In Fortune Small Business magazine this month, the cover story features innovation in small business, and how to achieve it. And for those who think that innovation takes a large R & D budget, there are some eye-opening statistics:
• Small business generates 13 times more patents than large business
• Those patents are twice as likely to be among the top 1% of patents cited
• 77% solicit ideas from customers, and act on them
• 70% actively solicit ideas from their employees.
In short, these tiny businesses are doing precisely what experts urge all businesses to do: adapt continuously to changing markets.

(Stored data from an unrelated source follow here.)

-- ==== Sys2Proof/Machine/RegAccess.lean ====
section
/-!
DEFINITION. Register accesses: the access rule, widths, the fields' access types, the registers whose writes and reads do more than store and show, a
function's BAR0 and its configuration space (R10 to R13, R45, R413 to R423, R437, R440, R487, R585, R587). Addresses below 2^40 are device-internal; a host's
BAR0 and configuration space stand at the places of log entry 3.
-/

namespace Sys2Proof.Machine

/-- The index of each dimension of a row that offset off names, outermost first. -/
def dimIdx : List (Nat × Nat) → Nat → List Nat
  | [], _ => []
  | (st, _) :: ds, off => off / st :: dimIdx ds (off % st)

/-- The indices of the register of row r at address a: slice, cluster and the block's own. -/
def RegRow.idx (r : RegRow) (a : Nat) : List Nat := dimIdx r.dims (a - r.base)

/-- The state that a command leaves; a stop changes nothing. -/
def runCmd (f : State → Host.Outcome State Fault Refusal) (s : State) : State :=
  match f s with
  | .next t => t
  | _ => s

/-! Interrupt enables (R45). -/

/-- The interrupt enable registers and the status registers they belong to. -/
def intPairs : List (Nat × Nat) :=
  [(R.ORG_INT_ENABLE 0, R.ORG_INT_STATUS 0), (R.FT_INT_ENABLE, R.FT_INT_STATUS), (R.ARB_INT_ENABLE 0, R.ARB_INT_STATUS 0),
   (R.ARB_HUB_INT_ENABLE, R.ARB_HUB_INT_STATUS), (R.RING_INT_ENABLE 0, R.RING_INT_STATUS 0), (R.PARSE_INT_ENABLE 0, R.PARSE_INT_STATUS 0),
   (R.CAT_INT_ENABLE 0, R.CAT_INT_STATUS 0), (R.ADDR_INT_ENABLE 0, R.ADDR_INT_STATUS 0), (R.CIPHER_INT_ENABLE 0, R.CIPHER_INT_STATUS 0),
   (R.ROOT_INT_ENABLE, R.ROOT_INT_STATUS), (R.KRA_INT_ENABLE 0, R.KRA_INT_STATUS 0), (R.KL_INT_ENABLE, R.KL_INT_STATUS),
   (R.FED_INT_ENABLE, R.FED_INT_STATUS), (R.FE_INT_ENABLE, R.FE_INT_STATUS), (R.NVME_INT_ENABLE 0, R.NVME_INT_STATUS 0),
   (R.NVME_HUB_INT_ENABLE, R.NVME_HUB_INT_STATUS)] ++
  [(R.AFF_INT_ENABLE 0, R.AFF_INT_STATUS 0), (R.HOLDUP_INT_ENABLE, R.HOLDUP_INT_STATUS), (R.PCIE_INT_ENABLE, R.PCIE_INT_STATUS),
   (R.INST_INT_ENABLE, R.INST_INT_STATUS), (R.BOOT_INT_ENABLE, R.BOOT_INT_STATUS), (R.MGMT_INT_ENABLE, R.MGMT_INT_STATUS),
   (R.PWR_INT_ENABLE, R.PWR_INT_STATUS), (R.PMU_INT_ENABLE 0, R.PMU_INT_STATUS 0)]

/-- Software has set enables: every status bit that already reads 1 and whose enable was 0 interrupts the Keeper (R45), with what
the event that raised the bit recorded (R88). -/
def State.enableRise (s : State) (status : Nat) (old new : Word) : State :=
  let fresh := (s.rd status &&& new &&& ~~~old).toNat
  ((List.range 16).filter (bitOf fresh)).foldl (fun t b => t.notify status b (s.riseDetail status b)) s

/-! Writes of device registers. -/

/-- The bits of register a that events have set in the present fabric cycle: a write of 1 does not clear them (R13). -/
def State.riseMask (s : State) (a : Nat) : Word :=
  s.rises.foldl (fun w e => if e.1 / 64 = a ∧ e.2.1 = s.time.mono then w ||| (1 <<< (e.1 % 64)) else w) 0

/-- Store a write: within the lanes of `mask`, RW fields take the value, RW1C bits outside `hold` clear and RW1S bits are set where a 1 is written; the
rest keeps its value (R11, R13, R587). -/
def storeFields (fields : List FieldAcc) (old mask val hold : Word) : Word :=
  fields.foldl (fun w f =>
    let m := fldMask f.lo f.width &&& mask
    match f.acc with
    | .rw => (w &&& ~~~m) ||| (val &&& m)
    | .rw1c => w &&& ~~~(val &&& m &&& ~~~hold)
    | .rw1s => w ||| (val &&& m)
    | _ => w) old

/-- The registers that start an action: a 64-bit write of them carries out their commands, and a 32-bit write is ignored (R587). By the address of the
row's first register: who writes, the indices, the value. -/
def startActions : List (Nat × (Agent → List Nat → Word → State → State)) :=
  let at0 := fun (ix : List Nat) (n : Nat) => ix.getD n 0
  [(R.PB_COMMIT 0, fun g ix v => if bitOf v.toNat 0 then runCmd (execPbCommit g (at0 ix 0)) else id),
   (R.FT_STEP, fun g _ v => runCmd (execFtStepWrite g v)),
   (R.TW_ARM_CTRL 0, fun g ix v => runCmd (execTwArm g (at0 ix 0) v)),
   (R.CLUSTER_CTRL 0 0, fun g ix v s =>
     let s1 := if bitOf v.toNat 1 then runCmd (execClusterCtrlReset g (at0 ix 0) (at0 ix 1)) s else s
     if bitOf v.toNat 0 then runCmd (execClusterCtrlGo g (at0 ix 0) (at0 ix 1)) s1 else s1),
   (R.THREAD_CTRL 0 0 0, fun g ix v s =>
     let i := at0 ix 2
     let s1 := if i = 0 then s else s.setFld (F.THREAD_CTRL_DOMAIN (at0 ix 0) (at0 ix 1) i) (wordFld v 8 1)
     match wordFld v 0 2 with
     | 1 => runCmd (execThreadResume g (at0 ix 0) (at0 ix 1) i) s1
     | 2 => runCmd (execThreadRestart g (at0 ix 0) (at0 ix 1) i) s1
     | 3 => runCmd (execThreadPark g (at0 ix 0) (at0 ix 1) i) s1
     | _ => s1),
   (R.FAULT_POP 0 0, fun g ix v => if bitOf v.toNat 0 then runCmd (execFaultPop g (at0 ix 0) (at0 ix 1)) else id),
   (R.CH_ABORT 0 0, fun g ix v => if bitOf v.toNat 8 then runCmd (execChAbort g (at0 ix 0) (at0 ix 1) (wordFld v 0 6)) else id),
   (R.PARSE_BANK 0, fun g ix v => if bitOf v.toNat 8 then runCmd (execParseBankSwitch g (at0 ix 0)) else id)] ++
  [(R.RULE_COMMIT 0 0, fun g ix v =>
     if bitOf v.toNat 16 then runCmd (execRuleCommit g (at0 ix 0) (at0 ix 1) v) else runCmd (execRuleInvalidate g (at0 ix 0) (at0 ix 1) v)),
   (R.CAT_COMMIT 0 0, fun g ix v =>
     if bitOf v.toNat 20 then runCmd (execCatInvalidate g (at0 ix 0) (at0 ix 1) v) else runCmd (execCatCommit g (at0 ix 0) (at0 ix 1) v)),
   (R.CAT_READ 0 0, fun g ix v => runCmd (execCatRead g (at0 ix 0) (at0 ix 1) v)),
   (R.DELIVER_CTRL 0, fun g ix v s => if deliverOk g (at0 ix 0) then s.deliverCtrl (at0 ix 0) v else s),
   (R.ADDR_CMD 0 0, fun g ix v =>
     match wordFld v 0 3 with
     | 1 => runCmd (execInsertStatic g (at0 ix 0) (at0 ix 1))
     | 2 => runCmd (execAddrDelete g (at0 ix 0) (at0 ix 1))
     | 3 => runCmd (execAddrCmdLookup g (at0 ix 0) (at0 ix 1))
     | 4 => runCmd (execFlushPort g (at0 ix 0) (at0 ix 1))
     | 5 => runCmd (execFlushBd g (at0 ix 0) (at0 ix 1))
     | 6 => runCmd (execFlushDynamic g (at0 ix 0) (at0 ix 1))
     | _ => id),
   (R.CIPHER_SELFTEST 0, fun g ix v => runCmd (execCipherSelftest g (at0 ix 0) v)),
   (R.KRA_QP_CMD 0, fun g ix v s => whileOp (wordFld v 20 4) (fun op => s.qpCmdBy g (at0 ix 0) (wordFld v 0 20) op) s),
   (R.PCIE_GATE_OPEN, fun g _ v => runCmd (execPcieGateOpen g v)),
   (R.INST_FAULT_POP, fun g _ v => if bitOf v.toNat 0 then runCmd (execInstFaultPop g) else id),
   (R.INST_INVAL_CMD, fun g _ v =>
     match wordFld v 16 2 with
     | 0 => runCmd (execInvalidateInstance g (wordFld v 0 13))
     | 1 => runCmd (execInvalidateRegion g (wordFld v 0 13))
     | 2 => runCmd (execInvalidateAll g)
     | _ => id),
   (R.PMU_FREEZE, fun g _ v => runCmd (execPmuFreezeGo g v))]
where
  /-- KRA_QP_CMD's operations are 1 to 7 (R289). -/
  whileOp (op : Nat) (f : Nat → State) (s : State) : State := if 1 ≤ op ∧ op ≤ 7 then f op else s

The stories range from products like a single person commuter car to services, like life celebrations marketed by a funeral home, complete with Harley Davidsons, fishing poles and bingo games. There’s a detergent that actually gets rid of sweaty smells from hi-tech athletic clothes, invented by a guy with no background in chemistry or laundry.

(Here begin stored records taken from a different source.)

/-- OP-IMM (opcode 0x13): the operation and its immediate operand. -/
def immOp (w : Nat) : Option (AluOp × Word) :=
  let top := bitsOf w 31 26
  let sh : Word := BitVec.ofNat 64 (bitsOf w 25 20)
  let low12 := bitsOf w 31 20
  match bitsOf w 14 12 with
  | 0 => some (.add, immI w)
  | 2 => some (.slt, immI w)
  | 3 => some (.sltu, immI w)
  | 4 => some (.xor, immI w)
  | 6 => some (.or, immI w)
  | 7 => some (.and, immI w)
  | 1 =>
    if top = 0 then some (.sll, sh)
    else if low12 = 0x600 then some (.clz, 0)
    else if low12 = 0x601 then some (.ctz, 0)
    else if low12 = 0x602 then some (.cpop, 0)
    else if low12 = 0x604 then some (.sextb, 0)
    else if low12 = 0x605 then some (.sexth, 0)
    else none
  | _ =>
    if top = 0 then some (.srl, sh)
    else if top = 0x10 then some (.sra, sh)
    else if top = 0x18 then some (.ror, sh)
    else if low12 = 0x287 then some (.orcb, 0)
    else if low12 = 0x6B8 then some (.rev8, 0)
    else none

/-- OP-IMM-32 (opcode 0x1B). -/
def imm32Op (w : Nat) : Option (AluOp × Word) :=
  let f7 := bitsOf w 31 25
  let sh : Word := BitVec.ofNat 64 (bitsOf w 24 20)
  let low12 := bitsOf w 31 20
  match bitsOf w 14 12 with
  | 0 => some (.addw, immI w)
  | 1 =>
    if f7 = 0 then some (.sllw, sh)
    else if bitsOf w 31 26 = 2 then some (.slliuw, BitVec.ofNat 64 (bitsOf w 25 20))
    else if low12 = 0x600 then some (.clzw, 0)
    else if low12 = 0x601 then some (.ctzw, 0)
    else if low12 = 0x602 then some (.cpopw, 0)
    else none
  | 5 =>
    if f7 = 0 then some (.srlw, sh)
    else if f7 = 0x20 then some (.sraw, sh)
    else if f7 = 0x30 then some (.rorw, sh)
    else none
  | _ => none

def brOf : Nat → Option BrOp
  | 0 => some .eq | 1 => some .ne | 4 => some .lt | 5 => some .ge | 6 => some .ltu | 7 => some .geu
  | _ => none

def amoOf : Nat → Option AmoOp
  | 0 => some .add | 1 => some .swap | 4 => some .xor | 8 => some .or | 12 => some .and
  | 16 => some .min | 20 => some .max | 24 => some .minu | 28 => some .maxu
  | _ => none

/-- SYSTEM (opcode 0x73). -/
def systemOf (w : Nat) : Option Rv :=
  if w = 0x00000073 then some .ecall
  else if w = 0x00100073 then some .ebreak
  else if w = 0x30200073 then some .mret
  else if w = 0x10500073 then some .wfi
  else
    let f3 := bitsOf w 14 12
    if f3 = 0 ∨ f3 = 4 then none else some (.csr f3 (bitsOf w 11 7) (bitsOf w 19 15) (bitsOf w 31 20))

/-- AMO (opcode 0x2F): 32-bit and 64-bit forms. -/
def atomicOf (w : Nat) : Option Rv :=
  let f3 := bitsOf w 14 12
  let f5 := bitsOf w 31 27
  let rd := bitsOf w 11 7
  let rs1 := bitsOf w 19 15
  let rs2 := bitsOf w 24 20
  if f3 = 2 ∨ f3 = 3 then
    if f5 = 2 then (if rs2 = 0 then some (.lr f3 rd rs1) else none)
    else if f5 = 3 then some (.sc f3 rd rs1 rs2)
    else (amoOf f5).map (fun op => .amo op f3 rd rs1 rs2)
  else none

/-- Decode a 32-bit instruction word; none is an illegal instruction (R89, R115). -/
def decode32 (w : Nat) : Option Rv :=
  let rd := bitsOf w 11 7
  let f3 := bitsOf w 14 12
  let rs1 := bitsOf w 19 15
  let rs2 := bitsOf w 24 20
  let f7 := bitsOf w 31 25
  match bitsOf w 6 0 with
  | 0x37 => some (.lui rd (immU w))
  | 0x17 => some (.auipc rd (immU w))
  | 0x6F => some (.jal rd (immJ w))
  | 0x67 => if f3 = 0 then some (.jalr rd rs1 (immI w)) else none
  | 0x63 => (brOf f3).map (fun op => .branch op rs1 rs2 (immB w))
  | 0x03 => if f3 = 7 then none else some (.load (f3 % 4) (decide (4 ≤ f3)) rd rs1 (immI w))
  | 0x23 => if f3 ≤ 3 then some (.store f3 rs1 rs2 (immS w)) else none
  | 0x13 => (immOp w).map (fun p => .aluI p.1 rd rs1 p.2)
  | 0x1B => (imm32Op w).map (fun p => .aluI p.1 rd rs1 p.2)
  | 0x33 => (aluOf f7 f3).map (fun op => .alu op rd rs1 rs2)
  | 0x3B => (alu32Of f7 f3 rs2).map (fun op => .alu op rd rs1 rs2)
  | 0x0F => if f3 = 0 then some .fence else if f3 = 1 then some .fenceI else none
  | 0x73 => systemOf w
  | 0x2F => atomicOf w
  | 0x0B => some (.custom w)
  | _ => none

/-! Compressed instructions (the C extension for RV64). -/

/-- The register x8 + r of a three-bit register field. -/
def creg (r : Nat) : Nat := 8 + r

def nzOr {α : Type} (n : Nat) (x : α) : Option α := if n = 0 then none else some x

/-- Quadrant 0. -/
def decodeC0 (h : Nat) : Option Rv :=
  let rdp := creg (bitsOf h 4 2)
  let rs1p := creg (bitsOf h 9 7)
  let uimmW := bitsOf h 12 10 * 8 + bitsOf h 6 6 * 4 + bitsOf h 5 5 * 64
  let uimmD := bitsOf h 12 10 * 8 + bitsOf h 6 5 * 64
  match bitsOf h 15 13 with
  | 0 =>
    let n := bitsOf h 12 11 * 16 + bitsOf h 10 7 * 64 + bitsOf h 6 6 * 4 + bitsOf h 5 5 * 8
    nzOr n (.aluI .add rdp 2 (BitVec.ofNat 64 n))
  | 2 => some (.load 2 false rdp rs1p (BitVec.ofNat 64 uimmW))
  | 3 => some (.load 3 false rdp rs1p (BitVec.ofNat 64 uimmD))
  | 6 => some (.store 2 rs1p rdp (BitVec.ofNat 64 uimmW))
  | 7 => some (.store 3 rs1p rdp (BitVec.ofNat 64 uimmD))
  | _ => none

/-- The jump offset of C.J. -/
def immCJ (h : Nat) : Word :=
  sx 12 (bitsOf h 12 12 * 2048 + bitsOf h 11 11 * 16 + bitsOf h 10 9 * 256 + bitsOf h 8 8 * 1024 + bitsOf h 7 7 * 64 +
    bitsOf h 6 6 * 128 + bitsOf h 5 3 * 2 + bitsOf h 2 2 * 32)

/-- The branch offset of C.BEQZ and C.BNEZ. -/
def immCB (h : Nat) : Word :=
  sx 9 (bitsOf h 12 12 * 256 + bitsOf h 11 10 * 8 + bitsOf h 6 5 * 64 + bitsOf h 4 3 * 2 + bitsOf h 2 2 * 32)

/-- Quadrant 1. -/
def decodeC1 (h : Nat) : Option Rv :=
  let rd := bitsOf h 11 7
  let rdp := creg (bitsOf h 9 7)
  let rs2p := creg (bitsOf h 4 2)
  let imm6 : Word := sx 6 (bitsOf h 12 12 * 32 + bitsOf h 6 2)
  let sh := bitsOf h 12 12 * 32 + bitsOf h 6 2
  match bitsOf h 15 13 with
  | 0 => some (.aluI .add rd rd imm6)
  | 1 => nzOr rd (.aluI .addw rd rd imm6)
  | 2 => some (.aluI .add rd 0 imm6)
  | 3 =>
    if rd = 2 then
      let n := bitsOf h 12 12 * 512 + bitsOf h 6 6 * 16 + bitsOf h 5 5 * 64 + bitsOf h 4 3 * 128 + bitsOf h 2 2 * 32
      nzOr n (.aluI .add 2 2 (sx 10 n))
    else nzOr sh (.lui rd (sx 18 (sh * 4096)))
  | 4 =>
    match bitsOf h 11 10 with
    | 0 => some (.aluI .srl rdp rdp (BitVec.ofNat 64 sh))
    | 1 => some (.aluI .sra rdp rdp (BitVec.ofNat 64 sh))
    | 2 => some (.aluI .and rdp rdp imm6)
    | _ =>
      match bitsOf h 12 12, bitsOf h 6 5 with
      | 0, 0 => some (.alu .sub rdp rdp rs2p)
      | 0, 1 => some (.alu .xor rdp rdp rs2p)
      | 0, 2 => some (.alu .or rdp rdp rs2p)
      | 0, 3 => some (.alu .and rdp rdp rs2p)
      | 1, 0 => some (.alu .subw rdp rdp rs2p)
      | 1, 1 => some (.alu .addw rdp rdp rs2p)
      | _, _ => none
  | 5 => some (.jal 0 (immCJ h))
  | 6 => some (.branch .eq rdp 0 (immCB h))
  | _ => some (.branch .ne rdp 0 (immCB h))

/-- Quadrant 2. -/
def decodeC2 (h : Nat) : Option Rv :=
  let rd := bitsOf h 11 7
  let rs2 := bitsOf h 6 2
  let sh := bitsOf h 12 12 * 32 + bitsOf h 6 2
  match bitsOf h 15 13 with
  | 0 => some (.aluI .sll rd rd (BitVec.ofNat 64 sh))
  | 2 => nzOr rd (.load 2 false rd 2 (BitVec.ofNat 64 (bitsOf h 12 12 * 32 + bitsOf h 6 4 * 4 + bitsOf h 3 2 * 64)))
  | 3 => nzOr rd (.load 3 false rd 2 (BitVec.ofNat 64 (bitsOf h 12 12 * 32 + bitsOf h 6 5 * 8 + bitsOf h 4 2 * 64)))
  | 4 =>
    if bitsOf h 12 12 = 0 then
      (if rs2 = 0 then nzOr rd (.jalr 0 rd 0) else some (.alu .add rd 0 rs2))
    else
      (if rs2 = 0 then (if rd = 0 then some .ebreak else some (.jalr 1 rd 0)) else some (.alu .add rd rd rs2))
  | 6 => some (.store 2 2 rs2 (BitVec.ofNat 64 (bitsOf h 12 9 * 4 + bitsOf h 8 7 * 64)))
  | 7 => some (.store 3 2 rs2 (BitVec.ofNat 64 (bitsOf h 12 10 * 8 + bitsOf h 9 7 * 64)))
  | _ => none

/-- Decode an instruction word: its length in bytes and the instruction. -/
def decodeRv (w : Nat) : Nat × Option Rv :=
  match w % 4 with
  | 0 => (2, decodeC0 (w % 65536))
  | 1 => (2, decodeC1 (w % 65536))
  | 2 => (2, decodeC2 (w % 65536))
  | _ => (4, decode32 (w % 4294967296))

end Sys2Proof.Machine
end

The keys are these: 1) know your history 2) lose the routine 3)use the brains you hired 4) get cozy with customers 5) share the load and 6) fail quickly.
What drives them to follow these rules so successfully that 63% of small business owners have had eureka moments that changed their business? Necessity. They don’t have the luxury of losing money for years or ignoring bad performance. Or, as the director of the Institute for Innovation at the University of Michigan says, “ In an economic downturn, innovation isn’t your best friend. It’s your only friend.”